Employers must issue it every year on or before 15 June of the next year, immediately after the financial year in which the tax is deducted.
The latest Form 16 is designed in such a way that it can directly be used to report all the information to be entered in the new ITR-1 form. It will contain information on the deductions you have claimed, the salary earned, and exemptions availed.
Form 16 is divided into two components – Part A and Part B. In case you lose your Form 16, you can request a duplicate from your employer.
This component of Form 16 is very important which every taxpayer must keep in mind while filling his/her ITR. If the taxpayer has earned income other than salaries like interest, commission, rent and so on.
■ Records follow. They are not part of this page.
theorem m00 : ByR 0x00 fun mn r w => decSys mn r w := ⟨by decide, fun w h => by simp only [decodeNat, h]⟩
theorem m01 : ByR 0x01 fun mn r _ => decIaluA mn r := ⟨by decide, fun w h => by simp only [decodeNat, h]⟩
theorem m02 : ByR 0x02 fun mn r _ => decIaluB mn r := ⟨by decide, fun w h => by simp only [decodeNat, h]⟩
theorem m03 : ByR 0x03 fun mn r _ => decIaluC mn r := ⟨by decide, fun w h => by simp only [decodeNat, h]⟩
theorem m04 : ByR 0x04 fun mn r _ => decIaluW mn r := ⟨by decide, fun w h => by simp only [decodeNat, h]⟩
theorem m05 : ByR 0x05 fun mn r _ => decMove mn r := ⟨by decide, fun w h => by simp only [decodeNat, h]⟩
theorem m06 : ByW 0x06 fun w => decImmA w := ⟨by decide, fun w h => by simp only [decodeNat, h]⟩
theorem m07 : ByW 0x07 fun w => decImmB w := ⟨by decide, fun w h => by simp only [decodeNat, h]⟩
theorem m08 : ByW 0x08 fun w => decImmC w := ⟨by decide, fun w h => by simp only [decodeNat, h]⟩
theorem m09 : ByW 0x09 fun w => decWide w := ⟨by decide, fun w h => by simp only [decodeNat, h]⟩
theorem m0A : ByR 0x0A fun mn r _ => decCmp mn r := ⟨by decide, fun w h => by simp only [decodeNat, h]⟩
theorem m0B : ByR 0x0B fun mn r _ => decFcmp mn r := ⟨by decide, fun w h => by simp only [decodeNat, h]⟩
theorem m0C : ByR 0x0C fun mn r _ => decPred mn r := ⟨by decide, fun w h => by simp only [decodeNat, h]⟩
theorem m0D : ByW 0x0D fun w => decBranch w := ⟨by decide, fun w h => by simp only [decodeNat, h]⟩
theorem m0E : ByR 0x0E fun mn r _ => decCtl mn r := ⟨by decide, fun w h => by simp only [decodeNat, h]⟩
theorem m10 : ByR 0x10 fun mn r _ => decF3 mn r .fadd := ⟨by decide, fun w h => by simp only [decodeNat, h]⟩
theorem m11 : ByR 0x11 fun mn r _ => decF3 mn r .fsub := ⟨by decide, fun w h => by simp only [decodeNat, h]⟩
theorem m12 : ByR 0x12 fun mn r _ => decF3 mn r .fmul := ⟨by decide, fun w h => by simp only [decodeNat, h]⟩
theorem m13 : ByR 0x13 fun mn r _ => decF3 mn r .ffma := ⟨by decide, fun w h => by simp only [decodeNat, h]⟩
theorem m14 : ByR 0x14 fun mn r _ => decF3 mn r .fmin := ⟨by decide, fun w h => by simp only [decodeNat, h]⟩
theorem m15 : ByR 0x15 fun mn r _ => decF3 mn r .fmax := ⟨by decide, fun w h => by simp only [decodeNat, h]⟩
theorem m16 : ByR 0x16 fun mn r _ => decFmisc mn r := ⟨by decide, fun w h => by simp only [decodeNat, h]⟩
theorem m17 : ByR 0x17 fun mn r _ => decCvt mn r := ⟨by decide, fun w h => by simp only [decodeNat, h]⟩
theorem m18 : ByR 0x18 fun mn r _ => decCvt8 mn r := ⟨by decide, fun w h => by simp only [decodeNat, h]⟩
theorem m19 : ByR 0x19 fun mn r _ => decQ4 mn r := ⟨by decide, fun w h => by simp only [decodeNat, h]⟩
theorem m1A : ByR 0x1A fun mn r _ => decSfu mn r := ⟨by decide, fun w h => by simp only [decodeNat, h]⟩
theorem m1B : ByR 0x1B fun mn r _ => decQuad mn r := ⟨by decide, fun w h => by simp only [decodeNat, h]⟩
theorem m1C : ByR 0x1C fun mn r _ => decXlane mn r := ⟨by decide, fun w h => by simp only [decodeNat, h]⟩
theorem m1D : ByR 0x1D fun mn r _ => decGcoll mn r := ⟨by decide, fun w h => by simp only [decodeNat, h]⟩
theorem m20 : ByM 0x20 decLd := ⟨by decide, fun w h => by simp only [decodeNat, h]⟩
theorem m21 : ByM 0x21 decSt := ⟨by decide, fun w h => by simp only [decodeNat, h]⟩
theorem m22 : ByM 0x22 decLds := ⟨by decide, fun w h => by simp only [decodeNat, h]⟩
theorem m23 : ByM 0x23 decSts := ⟨by decide, fun w h => by simp only [decodeNat, h]⟩
theorem m24 : ByM 0x24 decCell := ⟨by decide, fun w h => by simp only [decodeNat, h]⟩
theorem m25 : ByM 0x25 decAtomA := ⟨by decide, fun w h => by simp only [decodeNat, h]⟩
theorem m26 : ByM 0x26 decAtomB := ⟨by decide, fun w h => by simp only [decodeNat, h]⟩
theorem m27 : ByM 0x27 decSync := ⟨by decide, fun w h => by simp only [decodeNat, h]⟩
theorem m28 : ByR 0x28 fun mn r _ => decWait mn r := ⟨by decide, fun w h => by simp only [decodeNat, h]⟩
theorem m29 : ByR 0x29 fun mn r _ => decAp mn r := ⟨by decide, fun w h => by simp only [decodeNat, h]⟩
theorem m2A : ByM 0x2A decPf := ⟨by decide, fun w h => by simp only [decodeNat, h]⟩
theorem m2C : ByR 0x2C fun mn r _ => decTrolley mn r := ⟨by decide, fun w h => by simp only [decodeNat, h]⟩
theorem m30 : ByW 0x30 fun w => decMmaR w .mmaR := ⟨by decide, fun w h => by simp only [decodeNat, h]⟩
theorem m31 : ByW 0x31 fun w => decMmaS w .mmaS := ⟨by decide, fun w h => by simp only [decodeNat, h]⟩
theorem m32 : ByW 0x32 fun w => decMmaR w .mmapR := ⟨by decide, fun w h => by simp only [decodeNat, h]⟩
theorem m33 : ByW 0x33 fun w => decMmaS w .mmapS := ⟨by decide, fun w h => by simp only [decodeNat, h]⟩
theorem m34 : ByR 0x34 fun mn r _ => decMxctl mn r := ⟨by decide, fun w h => by simp only [decodeNat, h]⟩
theorem m35 : ByR 0x35 fun mn r _ => decCarr mn r := ⟨by decide, fun w h => by simp only [decodeNat, h]⟩
theorem m38 : ByR 0x38 fun mn r _ => decMemx mn r := ⟨by decide, fun w h => by simp only [decodeNat, h]⟩
theorem m3A : ByR 0x3A fun mn r _ => decFab mn r := ⟨by decide, fun w h => by simp only [decodeNat, h]⟩
theorem m3C : ByR 0x3C fun mn r _ => decLnch mn r := ⟨by decide, fun w h => by simp only [decodeNat, h]⟩

/-! ### Formats -/

theorem ofR {maj mn : Nat} {f} (hf : ByR maj f) {wa wb : Bool} {d a b : Nat} {i : Instr} (hn : mn < 8) (hd : d < 128) (ha : a < 128) (hb : b < 128)
    (he : encodeNat i = some (encR maj mn wa wb d a b)) (hi : f mn ⟨wa, wb, d, a, b⟩ (encR maj mn wa wb d a b) = .ok i) : Statement i :=
  fun _ => ⟨_, by rw [encode, he]; rfl, (decode_encR maj mn wa wb d a b hf.1 hn hd ha hb f hf.2).trans hi⟩

theorem ofM {maj mn : Nat} {f} (hf : ByM maj f) {ord sc d a low : Nat} {i : Instr} (hn : mn < 8) (ho : ord < 4) (hs : sc < 16) (hd : d < 128)
    (ha : a < 128) (hl : low < 8) (he : encodeNat i = some (encM maj mn ord sc d a low)) (hi : f mn ⟨ord, sc, d, a, low⟩ = .ok i) : Statement i :=
  fun _ => ⟨_, by rw [encode, he]; rfl, (decode_encM maj mn ord sc d a low hf.1 hn ho hs hd ha hl f hf.2).trans hi⟩

theorem ofW {maj w : Nat} {f} (hf : ByW maj f) {i : Instr} (hw : w < 2 ^ 32) (hm : fieldOf w 31 26 = maj) (he : encodeNat i = some w)
    (hi : f w = .ok i) : Statement i :=
  fun _ => ⟨_, by rw [encode, he]; rfl, by rw [decode, BitVec.toNat_ofNat, Nat.mod_eq_of_lt hw, hf.2 _ hm, hi]⟩

theorem r3 {maj mn : Nat} {f} (hf : ByR maj f) (c : R3 → Instr) (o : R3) (hn : mn < 8) (he : encodeNat (c o) = o.enc maj mn)
    (hi : ∀ r w, f mn r w = r.r3 c) : Statement (c o) :=
  ofR hf hn o.d.field_lt o.a.field_lt o.b.field_lt he (by simp [hi, RawR.r3])

theorem r2 {maj mn : Nat} {f} (hf : ByR maj f) (c : R2 → Instr) (o : R2) (hn : mn < 8) (he : encodeNat (c o) = o.enc maj mn)
    (hi : ∀ r w, f mn r w = r.r2 c) : Statement (c o) :=
  ofR hf hn o.d.field_lt o.a.field_lt (by decide) he (by simp [hi, RawR.r2, verdict])

theorem g3 {maj mn : Nat} {f} (hf : ByR maj f) (c : G3 → Instr) (o : G3) (hn : mn < 8) (he : encodeNat (c o) = o.enc maj mn)
    (hi : ∀ r w, f mn r w = r.g3 c) : Statement (c o) :=
  ofR hf hn o.d.field_lt o.a.field_lt o.b.field_lt he (by simp [hi, RawR.g3, verdict])

theorem pr {maj mn : Nat} {f} (hf : ByR maj f) (c : PR → Instr) (o : PR) (hn : mn < 8) (he : encodeNat (c o) = o.enc maj mn)
    (hi : ∀ r w, f mn r w = r.pr c) : Statement (c o) :=
  ofR hf hn (by have := o.p.isLt; omega) o.a.field_lt o.b.field_lt he (by simp [hi, RawR.pr, verdict])

theorem f3 {maj : Nat} {f} (hf : ByR maj f) (c : F3 → Instr) (o : F3) (he : encodeNat (c o) = o.enc maj)
    (hi : ∀ mn r w, f mn r w = decF3 mn r c) : Statement (c o) :=
  ofR hf o.fmt.field_lt o.d.field_lt o.a.field_lt o.b.field_lt he (by simp [hi, decF3])

theorem mop {maj mn : Nat} {f} (hf : ByM maj f) (c : MOp → Instr) (o : MOp) (hn : mn < 8) (he : encodeNat (c o) = o.enc maj mn)
    (hi : ∀ r, f mn r = r.mop c) : Statement (c o) :=
  ofM hf hn o.ord.field_lt o.sc.field_lt o.d.field_lt o.a.field_lt (by decide) he (by simp [hi, RawM.mop, RawM.scoped])

theorem atom {maj mn : Nat} {f} (hf : ByM maj f) (c : AtomOp → Instr) (o : AtomOp) (hn : mn < 8) (he : encodeNat (c o) = o.enc maj mn)
    (hi : ∀ r, f mn r = r.atom c) : Statement (c o) :=
  ofM hf hn o.ord.field_lt o.sc.field_lt o.d.field_lt o.a.field_lt o.use.field_lt he (by simp [hi, RawM.atom, RawM.scoped])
Details of tax deducted on such incomes are available in Form 16A which is issued to the taxpayer by the party which has made those payments.
It is also important to note that if you have changed your job in one FY, every employer will issue a separate Part A of Form 16, for the period of employment.
Some of the components of Part A are:
- Name and address of the employer
- Tax Deduction and Collection Account Number (TAN) & Permanent Account Number (PAN) of employer
- PAN of the employee
- Summary of tax deducted & deposited quarterly, which is certified by the employer
Form 16 B
Part B of Form 16 is an annexure to Part A. If you change your job in one financial year, then it is for you to decide if you would want Part B of the Form from both the employers or from the last employer.
Some of the components of Part B notified newly for the FY 2019-20 are:
- Detailed breakup of the salary
- Detailed breakup of the exempted allowances under section 10
- Deductions allowed under the income tax act (under chapter VIA)
Specific fields are notified for deductions mentioned below:
- Deduction for the life insurance premium paid, contribution to PPF, etc., under section 80C
- Deduction for the contribution to pension funds under section 80CCC
- Deduction for the employee’s contribution to a pension scheme under section 80CCD(1)
- Deduction for the taxpayer’s self contribution to a notified pension scheme under section 80CCD(1B)
- Deduction for the employer’s contribution to a pension scheme under section 80CCD(2)
- Deduction for the health insurance premium paid under section 80D
- Deduction for the interest paid on loan is taken for higher education under section 80E
- Deduction for the donations made under section 80G
- Deduction for the interest income on savings account under section 80TTA
If You Miss The Deadline
The last date to file your ITR for the financial year 2018-19 or the assessment year 2019-20 is July 31, 2019, unless it is extended by the government.
If you have missed the deadline for filing the ITR, don’t worry you will be allowed to do so, it is named as belated ITR. To file the belated ITR for the FY 2018-19 is March 31, 2020. You should avoid filing it late as it will lead to notice from the tax department. Only after the notice from the I-T department, you will be allowed to fill the form with late fee levied.